Long´s Column 3

Wat een raar vak heb ik toch eigenlijk.
Of moet je zeggen: betaalde hobby? Tenslotte zegt bijna iedereen die zijn brood op de bühne verdient: dan en dan moet ik spelen. Vroeger, toen ik nog een baan had als etaleur, ging ik elk dag naar mijn werk. Wat ik overigens altijd met plezier deed. Maar nu speel ik dus. En aan dat spelen is, met ons laatste optreden , op zondag 9 april, 's ochtends om elf uur in de Rotterdamse Doelen, een eind gekomen. Er zaten 2000 mensen te genieten en om half één was het hele seizoen opeens verleden tijd. Honderd en tien voorstellingen definitief voorbij.

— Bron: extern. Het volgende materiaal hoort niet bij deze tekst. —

section
/-! PROOFS. Tuning segments, and LAC's frames, updates and requests (R321 to R336). -/

namespace Sys2Proof.Machine

section
variable {s t u : State} {n : Ch}

theorem State.modCh_of_fixed {f : Channel → Channel} (h : f (s.chan n) = s.chan n) : s.modCh n f = s := by
  refine (congrArg (fun c => { s with ch := s.ch.set n.val c }) h).trans ?_
  change { s with ch := s.ch.set n.val s.ch[n.val] } = s
  rw [Vector.set_getElem_self]

/-! ### Closing a segment -/

/-- Nothing of the channels differs but the count of channel n's lost tuning records. -/
def LostOnly (n : Ch) (s t : State) : Prop :=
  ∃ k, ∀ m, t.chan m = (s.modCh n fun c => { c with tune := { c.tune with lost := k } }).chan m

theorem LostOnly.of_ch (h : t.ch = s.ch) : LostOnly n s t :=
  ⟨(s.chan n).tune.lost, fun m => by by_cases hm : m = n <;> simp [State.chan_congr h, hm]⟩

theorem LostOnly.trans (h : LostOnly n s t) (h' : LostOnly n t u) : LostOnly n s u := by
  obtain ⟨k, hk⟩ := h
  obtain ⟨k', hk'⟩ := h'
  exact ⟨k', fun m => by by_cases hm : m = n <;> simp [hk', hk, hm]⟩

theorem loseTune_lostOnly (s : State) (n : Ch) (k : Nat) : LostOnly n s (loseTune s n k) :=
  ⟨(s.chan n).tune.lost.add k, fun m => by by_cases hm : m = n <;> simp [loseTune, hm]⟩

/-- The records of the segment before that wait in their stage are lost (R326). -/
theorem LostOnly.dropStaged (rest : List Staged) (k num : Nat) :
    LostOnly n s (dropReserve (loseTune { s with hamper := { s.hamper with staging := rest } } n k) num) :=
  .trans (t := { s with hamper := { s.hamper with staging := rest } }) (.of_ch rfl) (.trans (loseTune_lostOnly _ n k) (.of_ch (by simp)))

theorem pendLoss_keeps_ch (s : State) (r : Ring) (k : Nat) : (pendLoss s r k).ch = s.ch := by simp

theorem closeSegment_lostOnly (s : State) (n : Ch) : LostOnly n (s.modCh n fun c =>
    { c with tune := { c.tune with segsDone := c.tune.segsDone.inc }, loop := { c.loop with tuneDue := false } }) (closeSegment s n) := by
  unfold closeSegment
  extract_lets half opened src ham staged
  have hstaged : LostOnly n opened staged := by
    simp only [staged]
    split
    · exact .of_ch rfl
    · rename_i x rest _
      have hdropped : LostOnly n opened _ := .dropStaged rest x.recs.length x.ring
      split
      · exact hdropped.trans (.of_ch (pendLoss_keeps_ch ..))
      · exact hdropped
  refine hstaged.trans ?_
  split
  · exact loseTune_lostOnly ..
  · exact .of_ch (by simp)

/-! ### The update of the gains -/

theorem Channel.update_fields (c : Channel) (per r : Nat) : (((c.writeGains r).designBank per r).takeGains r).loop = c.loop ∧
    (((c.writeGains r).designBank per r).takeGains r).lac = c.lac := ⟨rfl, rfl⟩

theorem Channel.lacUpdate_loop (c : Channel) (per : Nat) : (c.lacUpdate per).loop = { c.loop with lacDue := false } := by
  unfold Channel.lacUpdate
  split
  · rfl
  · dsimp only
    split_ifs
    · rfl
    · rfl

theorem Channel.lacUpdate_targets (c : Channel) (per : Nat) : (c.lacUpdate per).lac.targets = none := by
  unfold Channel.lacUpdate
  split
  · assumption
  · dsimp only
    split_ifs
    · rfl
    · rfl

theorem Channel.lacUpdate_banks {c : Channel} (per : Nat) (h : c.lac.state ≠ .adapting) : (c.lacUpdate per).lac.banks = c.lac.banks := by
  unfold Channel.lacUpdate
  split
  · rfl
  · simp [h]

theorem objLacRevert_put {r : Req} {v : Byte} (hclk : s.clk.pllLock = true) : (objLacRevert n).put ⟨r, [v], s, s, s⟩ s =
    s.modCh n fun c => { c with lac := { c.lac with revertDue := true } } := by
  simp only [objLacRevert, chCmd, State.setCh, State.clocksRun, hclk, if_true]

/-- LAC_RESUME on a channel: out of FROZEN it is HELD, and the next boundary's work makes the entry to ADAPTING. -/
def Channel.lacResumed (c : Channel) : Channel :=
  if c.lac.state == .frozen then { c with lac := { c.lac with state := .held } } else c

theorem objLacResume_put (r : Req) (v : Byte) : (objLacResume n).put ⟨r, [v], s, s, s⟩ s = s.modCh n Channel.lacResumed := rfl

theorem Channel.lacResumed_of_frozen {c : Channel} (h : c.lac.state = .frozen) :
    c.lacResumed = { c with lac := { c.lac with state := .held } } := if_pos (by simpa using h)

theorem Channel.lacResumed_of_ne {c : Channel} (h : c.lac.state ≠ .frozen) : c.lacResumed = c := if_neg (by simpa using h)

end

/-- Settles O23: every command is one update of the channel, but for the records that a closed segment stages or loses. -/
theorem tuneAndLacCommands : Obligations.TuneAndLacCommands := by
  unfold Obligations.TuneAndLacCommands
  refine ⟨⟨?_, ?_, ?_⟩, ?_, ?_, ?_, ?_, ?_⟩
  · intro s n hclk hdue
    refine ⟨_, congrArg Host.Outcome.next (if_pos (by simp [State.clocksRun, hclk, hdue])), ?_⟩
    obtain ⟨k, hk⟩ := closeSegment_lostOnly s n
    simp only [State.chan_modCh, hk, true_and]
    exact ⟨fun m hm => by simp [hk, hm], by simp⟩
  · intro s n hmode hover hdone
    refine ⟨_, if_pos (by simp [hmode, hover, hdone]), by simp, by simp, fun m hm => by simp [hm]⟩
  · intro s n hdue
    exact congrArg Host.Outcome.next (if_neg (by simp [hdue]))
  · intro s n hstate htick
    simp only [exec, execLacFrameEnd, hstate, htick, BEq.rfl, Bool.and_self, if_true]
    split_ifs with hwhy
    · refine ⟨_, rfl, ?_⟩
      simp only [State.chan_modCh]
      exact ⟨rfl, rfl, fun m hm => State.chan_modCh_ne _ _ _ _ hm, .inl ⟨hstate, rfl, trivial, Option.some_ne_none _⟩⟩
    · refine ⟨_, rfl, ?_⟩
      simp only [sendMsg_chan, State.chan_modCh]
      exact ⟨rfl, rfl, fun m hm => (sendMsg_chan ..).trans (State.chan_modCh_ne _ _ _ _ hm), 
        .inr ⟨trivial, hwhy, rfl, sends_sendMsg (by simp) _ _ _ _⟩⟩
  · intro s n hclk hdue
    refine ⟨_, congrArg Host.Outcome.next (if_pos (by simp [State.clocksRun, hclk, hdue])), ?_⟩
    simp only [State.chan_modCh, Channel.lacUpdate_loop, Channel.lacUpdate_targets, true_and]
    exact ⟨fun m hm => by simp [hm], fun h => Channel.lacUpdate_banks _ h⟩
  · intro s r n v hclk h
    have hdone := perform_done h fun _ => rfl
    rwa [objLacRevert_put hclk] at hdone
  · intro s r n v h hfrozen
    have hdone := perform_done h fun _ => rfl
    rwa [objLacResume_put, State.modCh_congr (g := fun c => { c with lac := { c.lac with state := .held } })
      (Channel.lacResumed_of_frozen hfrozen)] at hdone
  · intro s r n v h hfrozen
    have hdone := perform_done h fun _ => rfl
    rwa [objLacResume_put, State.modCh_of_fixed (Channel.lacResumed_of_ne hfrozen)] at hdone
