-- ==== Sys2Proof/Word.lean ====
section
/-! DEFINITION. The word types of the block and the four-element channel arrays. -/

namespace Sys2Proof

/-- A byte: a cell of pixel memory, a command word, a held data byte (R28, R60, R17). -/
abbrev Byte := BitVec 8

/-- A channel number. No command has more than four channels (R5). -/
abbrev Chan := Fin 4

/-- One element per channel: the arrays PTR, CUR, SH and B (R12, R16, R17, R18). "There are at most four of
each, one per channel". -/
structure Chans (α : Type) where
  c0 : α
  c1 : α
  c2 : α
  c3 : α
  deriving DecidableEq, Repr

end Sys2Proof
end

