-- ==== Sys2Proof/WellFormed.lean ====
section
/-! DEFINITION. When an instance may be built (R6, R72) and when one of its commands fits the reference schedule. -/

namespace Sys2Proof

/-- R72 (c): BIT < PORT_W and PORT_ID < NPORTS. -/
def Desc.inRange (cfg : Config) (x : Desc) : Bool := x.bit < cfg.portW && x.port < cfg.nports

/-- R72 (d): the pins of one command are pairwise distinct. -/
def pinsDistinct : List Desc → Bool
  | [] => true
  | x :: xs => !xs.contains x && pinsDistinct xs

/-- R72 (a): all descriptors name one port. -/
def onePort : List Desc → Bool
  | [] => true
  | x :: xs => xs.all (fun y => y.port == x.port)

/-- R72 for one command's descriptor set. -/
def Config.descsLegal (cfg : Config) (i : Instr) : Bool :=
  (cfg.descs i).all (Desc.inRange cfg) && pinsDistinct (cfg.descs i) && (!i.sharedPort || onePort (cfg.descs i))

/-- The instance can be built: the constraints of R6 that name no command, NPORTS at least 1 (R5), and R72 for each
of the four descriptor sets. -/
def Config.wellBuilt (cfg : Config) : Bool :=
  1 ≤ cfg.tShort && cfg.tShort < cfg.tLong && 1 ≤ cfg.nports &&
  [Instr.emit1, .emit2, .emit3, .emit4].all cfg.descsLegal

/-- The constraints of R6 that name a command: T_BIT ≥ NCH + 2, and for EMIT2 SKEW2 < T_SHORT (DEDUCED,
log entry 12). -/
def Config.fits (cfg : Config) (i : Instr) : Bool :=
  i.nch + 2 ≤ cfg.tBit && (i != .emit2 || cfg.skew2 < cfg.tShort)

/-- A command of an instance is well-formed: the instance can be built and the command fits its schedule (R174). -/
def Instr.wellFormed (cfg : Config) (i : Instr) : Bool := cfg.wellBuilt && cfg.fits i

end Sys2Proof
end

Weliswaar hadden we de week daarvoor de show geregistreerd zowel op video als cd, maar de bedoeling was dat ik na die 110 voorstellingen een jaar zou stoppen. En dan blijkt opeens wat een raar vak dit is.
Het begint ergens in mei. Dan ga ik naar Italië, of ik ben er al, en doe een paar weken niks. Nou ja, ik lees, ik slaap, ik zwem, ik lig in de zon, kortom ik ontspan me. Dan komt er een moment dat ik mijn mappen met aantekeningen open, of aan mijn piano ga zitten en langzaam maar zeker ontstaat er een theaterprogramma, op papier.

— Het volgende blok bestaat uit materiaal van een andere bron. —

-- ==== Sys2Proof/Certificates/Slice0/Obligations.lean ====
section
/-! DEFINITION. The statements for the provers. Each docstring names the rules of spec/ it formalises. -/

open Sys2Proof Sys2Proof.Machine Sys2Proof.Safety

/-! ## The command word and the assembler -/

/-- R60, R70 and the table 2.1 of 95_test_vectors.md: words written out from the encoding. -/
def Obligations.CommandWordsDecode : Prop :=
  decode [0b00000000#8] = .command .emit1 [] ∧ decode [0b00000001#8] = .command .emit2 [] ∧
  decode [0b00000010#8] = .command .emit3 [] ∧ decode [0b00000011#8] = .command .emit4 [] ∧
  decode [0x04#8] = .reserved 0x04#8 ∧ decode [0x80#8] = .reserved 0x80#8 ∧
  decode [0x43#8] = .reserved 0x43#8 ∧ decode [0xFF#8] = .reserved 0xFF#8

/-- R77, the whole map: four commands, one byte each, 0x00 to 0x03 in order of channel count, 0x04 to 0xFF reserved,
nothing else decodable. -/
def Obligations.WholeOpcodeMap : Prop :=
  (∀ (w : Byte) (rest : List Byte), decode (w :: rest) =
    if w = 0x00#8 then .command .emit1 rest else if w = 0x01#8 then .command .emit2 rest
    else if w = 0x02#8 then .command .emit3 rest else if w = 0x03#8 then .command .emit4 rest else .reserved w) ∧
  decode [] = .noWord ∧ ∀ i : Instr, (encodeWord i).toNat + 1 = i.nch

/-- Decode and encode agree: the bytes of a command, whatever follows them, decode to the command (R60). -/
def Obligations.DecodeOfEncode : Prop :=
  ∀ (i : Instr) (rest : List Byte), decode (encode i ++ rest) = .command i rest

/-- R74 and R75: a line with the instance's descriptors, its command written or left to the pseudo-instruction EMIT,
assembles to writes that load COUNT and PTR[0..NCH-1] and then write the command word. Run in IDLE they take NCH + 1
cycles, change nothing else, and leave the command's write as the host's next operation. -/
def Obligations.AssembledLineLoadsOperands : Prop :=
  ∀ (cfg : Config) (d : Data cfg) (i : Instr) (command : Option Instr) (ptrs : List Nat) (count : Nat)
    (rest ops : List HostOp),
    cfg.wellBuilt = true → d.fsm = .idle → NoResetFor (i.nch + 1) d → command = none ∨ command = some i →
    ptrs.length = i.nch → (∀ p ∈ ptrs, p < 2 ^ cfg.addrW) → count < 2 ^ cfg.countW →
    assemble cfg (.emit command (cfg.descs i) ptrs count) = .ops ops → d.host = ops ++ rest →
    ∃ q : Chans (BitVec cfg.addrW),
      Host.Core.run core (i.nch + 1) ⟨cfg, d⟩ = .next ⟨cfg, { d with
        count := BitVec.ofNat cfg.countW count
        ptr := q
        host := .writeReg 0 (encodeWord i).toNat :: rest
        resetIn := d.resetIn.drop (i.nch + 1)
        now := d.now + (i.nch + 1) }⟩ ∧
      ∀ c : Chan, chanGet q c =
        if c.val < i.nch then BitVec.ofNat cfg.addrW (ptrs.getD c.val 0) else chanGet d.ptr c

/-- R74, the directive IDLE: the line lets that many cycles pass with the block in IDLE, and changes nothing. -/
def Obligations.IdleDirectiveLetsCyclesPass : Prop :=
  ∀ (cfg : Config) (n : Nat), ∃ ops, assemble cfg (.idle n) = .ops ops ∧
    ∀ (d : Data cfg) (rest : List HostOp), cfg.wellBuilt = true → d.fsm = .idle → NoResetFor n d →
      d.host = ops ++ rest →
      ∀ k, k ≤ n → Host.Core.run core k ⟨cfg, d⟩ = .next ⟨cfg, { d with
        host := ops.drop k ++ rest, resetIn := d.resetIn.drop k, now := d.now + k }⟩

/-! ## Reset, IDLE and the host's registers -/

/-- R160, R14: reset puts the sequencer in IDLE, so BUSY = 0 and STATUS = 0x00, from every state. -/
def Obligations.ResetLeavesIdle : Prop :=
  State.reset.data.fsm = .idle ∧ status State.reset.data = 0x00#8 ∧
  ∀ (cfg : Config) (d : Data cfg), (resetCycle d).fsm = .idle ∧ busy (resetCycle d) = false ∧
    status (resetCycle d) = 0x00#8

/-- R163 and R162: reset applied in any state, a frame in progress among them, abandons the frame: FSM is IDLE, no
write is issued in that cycle, and PORT, IE and M keep their values; in a frame of a state of the invariant that value
of IE is 0 and is not restored. With FSM = IDLE no later cycle belongs to the abandoned frame. -/
def Obligations.ResetAbandonsFrame : Prop :=
  ∀ (cfg : Config) (d : Data cfg) (rest : List Bool), cfg.wellBuilt = true → d.resetIn = true :: rest →
    ∃ d' : Data cfg, step ⟨cfg, d⟩ = .next ⟨cfg, d'⟩ ∧ d'.fsm = .idle ∧ d'.ports = d.ports ∧ d'.ie = d.ie ∧
      d'.mem = d.mem ∧ d'.trace = d.trace ∧ d'.host = d.host ∧ d'.resetIn = rest ∧
      (Inv ⟨cfg, d⟩ → d.fsm ≠ .idle → d'.ie = false)

/-- R156: in IDLE, when the host has nothing to do or lets a cycle pass, the block does nothing and keeps every element;
only the clock moves. -/
def Obligations.IdleKeepsEverything : Prop :=
  ∀ (cfg : Config) (d : Data cfg), HostTurn d → d.host.head? = none ∨ d.host.head? = some .idle →
    step ⟨cfg, d⟩ = .next ⟨cfg, { d with host := d.host.tail, resetIn := d.resetIn.tail, now := d.now + 1 }⟩

/-- R12 and R13: in IDLE a host write of COUNT or PTR[c] sets that register, a read gives it back, and nothing else
changes. -/
def Obligations.OperandRegistersWriteAndRead : Prop :=
  ∀ (cfg : Config) (d : Data cfg) (rest : List HostOp), HostTurn d →
    (∀ v, v < 2 ^ cfg.countW → d.host = .writeReg 2 v :: rest →
      ∃ d' : Data cfg, step ⟨cfg, d⟩ = .next ⟨cfg, d'⟩ ∧ regValue d' 2 = some v ∧
        d' = { d with count := BitVec.ofNat cfg.countW v, host := rest, resetIn := d.resetIn.tail, now := d.now + 1 }) ∧
    (∀ (c : Chan) (v : Nat), v < 2 ^ cfg.addrW → d.host = .writeReg (4 + c.val) v :: rest →
      ∃ d' : Data cfg, step ⟨cfg, d⟩ = .next ⟨cfg, d'⟩ ∧ regValue d' (4 + c.val) = some v ∧
        (∀ c' : Chan, c' ≠ c → chanGet d'.ptr c' = chanGet d.ptr c') ∧
        d' = { d with ptr := d'.ptr, host := rest, resetIn := d.resetIn.tail, now := d.now + 1 })

/-- R12, R13, R14: in IDLE a host read of STATUS, COUNT or PTR[c] gives the register's value to the observer and
changes nothing else; STATUS reads 0. -/
def Obligations.HostReadsRegisters : Prop :=
  ∀ (cfg : Config) (d : Data cfg) (rest : List HostOp) (n : Nat), HostTurn d →
    d.host = .readReg n :: rest → n = 1 ∨ n = 2 ∨ (4 ≤ n ∧ n ≤ 7) →
    ∃ v, regValue d n = some v ∧ (n = 1 → v = 0) ∧ (n = 2 → v = d.count.toNat) ∧
      (∀ c : Chan, n = 4 + c.val → v = (chanGet d.ptr c).toNat) ∧
      step ⟨cfg, d⟩ = .next ⟨cfg, { d with
        host := rest, resetIn := d.resetIn.tail, now := d.now + 1
        trace := d.trace ++ [⟨d.now, .regRead n v⟩] }⟩

/-- R26, R27: between frames the host may set IE and write an output latch; each changes that element alone (in one
cycle of IDLE: log entry 7). -/
def Obligations.HostWritesPortAndEnable : Prop :=
  ∀ (cfg : Config) (d : Data cfg) (rest : List HostOp), HostTurn d →
    (∀ v, d.host = .setIE v :: rest →
      step ⟨cfg, d⟩ = .next ⟨cfg, { d with ie := v, host := rest, resetIn := d.resetIn.tail, now := d.now + 1 }⟩) ∧
    ∀ p v, p < cfg.nports → v < 2 ^ cfg.portW → d.host = .setPort p v :: rest →
      ∃ d' : Data cfg, step ⟨cfg, d⟩ = .next ⟨cfg, d'⟩ ∧
        (p < d.ports.length → (portGet d'.ports p).toNat = v) ∧ (∀ q, q ≠ p → portGet d'.ports q = portGet d.ports q) ∧
        d' = { d with ports := d'.ports, host := rest, resetIn := d.resetIn.tail, now := d.now + 1
                      trace := d.trace ++ [⟨d.now, .hostPort p (BitVec.ofNat cfg.portW v)⟩] }

/-- R11 and S14: a step in which the host reads CMD or writes STATUS is refused; so is one in which it reads or writes a
register the map does not list. -/
def Obligations.ForbiddenRegisterAccesses : Prop :=
  ∀ (cfg : Config) (d : Data cfg) (rest : List HostOp), HostTurn d →
    (d.host = .readReg 0 :: rest → step ⟨cfg, d⟩ = .refused .readOfCmd) ∧
    (∀ v, d.host = .writeReg 1 v :: rest → step ⟨cfg, d⟩ = .refused .writeOfStatus) ∧
    ∀ n, n = 3 ∨ 8 ≤ n →
      (d.host = .readReg n :: rest → step ⟨cfg, d⟩ = .refused (.noSuchRegister n)) ∧
      ∀ v, d.host = .writeReg n v :: rest → step ⟨cfg, d⟩ = .refused (.noSuchRegister n)

/-- R14: bit 0 of STATUS is 1 exactly while FSM ≠ IDLE, the other bits are 0, and while it is 1 the host is held: its
next operations are still there after the step. -/
def Obligations.StatusAndHeldHost : Prop :=
  ∀ (cfg : Config) (d : Data cfg),
    (status d).getLsbD 0 = decide (d.fsm ≠ .idle) ∧ (∀ k, 1 ≤ k → (status d).getLsbD k = false) ∧
    ∀ t : State, d.fsm ≠ .idle → step ⟨cfg, d⟩ = .next t → t.data.host = d.host

/-- R41 with the host's store (R50, R56 (a)): in canonical memory the byte stored is the byte read, every other address
reads as before, and the form is kept. -/
def Obligations.StoredByteIsRead : Prop :=
  ∀ (cfg : Config) (d : Data cfg) (a : BitVec cfg.addrW) (v : Byte) (rest : List HostOp),
    HostTurn d → d.host = .store a.toNat v :: rest → Memory.wf cfg d.mem = true →
    readRefusal cfg a.toNat = none →
    ∃ d' : Data cfg, step ⟨cfg, d⟩ = .next ⟨cfg, d'⟩ ∧ memRead d' a = v ∧ Memory.wf cfg d'.mem = true ∧
      (∀ a' : BitVec cfg.addrW, a' ≠ a → memRead d' a' = memRead d a') ∧
      d' = { d with mem := d'.mem, host := rest, resetIn := d.resetIn.tail, now := d.now + 1 }

/-- R42: the block never writes pixel memory. No cycle of a command changes it, and a step changes it only where the
host, in IDLE, stores. -/
def Obligations.BlockNeverWritesMemory : Prop :=
  (∀ (i : Instr) (s t : State), exec i s = .next t → t.data.mem = s.data.mem) ∧
  ∀ s t : State, step s = .next t →
    t.data.mem = s.data.mem ∨ (s.data.fsm = .idle ∧ ∃ a v rest, s.data.host = .store a v :: rest)

/-! ## Port writes and snapshots -/

/-- R52: PinWrite sets one bit and keeps all others; writing the level a pin has changes nothing; writes to different
pins both take effect, in either order; EMIT1 and EMIT2 write by it alone; and no command issues two writes to one pin
in one cycle. -/
def Obligations.PinWriteOneBit : Prop :=
  (∀ (w : Nat) (ports : List (BitVec w)) (p b : Nat) (level : Bool), p < ports.length → b < w →
    (∀ q k, pinLevel (pinWrite ports p b level) q k = if q = p ∧ k = b then level else pinLevel ports q k) ∧
    pinWrite ports p b (pinLevel ports p b) = ports ∧
    ∀ (q k : Nat) (level' : Bool), (q, k) ≠ (p, b) →
      pinWrite (pinWrite ports p b level) q k level' = pinWrite (pinWrite ports q k level') p b level) ∧
  ∀ (i : Instr) (cfg : Config) (d : Data cfg), instanceOk cfg i = true →
    (i.sharedPort = false → ∀ a ∈ commandActs i d, ∃ p b l, a = .pinWrite p b l) ∧
    ∀ p b l l', [PortAct.pinWrite p b l, PortAct.pinWrite p b l'].Sublist (commandActs i d) → False

/-- R53: PortWrite replaces all bits of its port and no other; EMIT3 and EMIT4 write only their shared port, only LO, HI
or PAT of the current OTHER and B. -/
def Obligations.PortWriteWholeRegister : Prop :=
  (∀ (w : Nat) (ports : List (BitVec w)) (p : Nat) (v : BitVec w), p < ports.length →
    ∀ q, portGet (portWrite ports p v) q = if q = p then v else portGet ports q) ∧
  ∀ (i : Instr) (cfg : Config) (d : Data cfg), i.sharedPort = true → ∀ a ∈ commandActs i d,
    ∃ v, a = .portWrite (sharedPortId (cfg.descs i)) v ∧
      (v = snapLo d.other ∨ v = snapHi d.other (cfg.descs i) ∨
        v = snapPat d.other ((cfg.descs i).zip (i.chans.map (chanGet d.b))))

In september ga je dan repeteren met de muzikanten, de techniek, het decor, etc… en na een week of vijf, zes, komt de eerste try-out. Je schuift nog wat, verandert iets, boetseert nog een beetje en na een paar weken heb je de première.
Zoals ik al jaren gewend ben, was ook deze keer de pers weer uitermate verdeeld. Van lovend tot vernietigend. De één vindt me een houten klaas met zeikliedjes, de ander een soepel bewegende zanger van on-Nederlandse allure. Maar hoe dan ook het publiek kwam in zo groten getale dat mijn impresario er nog 45 extra voorstellingen bij moest boeken, en dat gebeurt van september tot december 2000.
Daarna doe ik nog een 12 tal concerten met big band, gebaseerd op de songs van Cole Porter en dan stop ik echt een jaar om aan mijn nieuwe musical te gaan werken en een nieuw theaterprogramma voor mezelf te schrijven. Wat het gaat worden weet ik nog niet, maar ik verheug me er nu al op; op 2002.
Want het mag dan een raar vak zijn; het blijft fascinerend.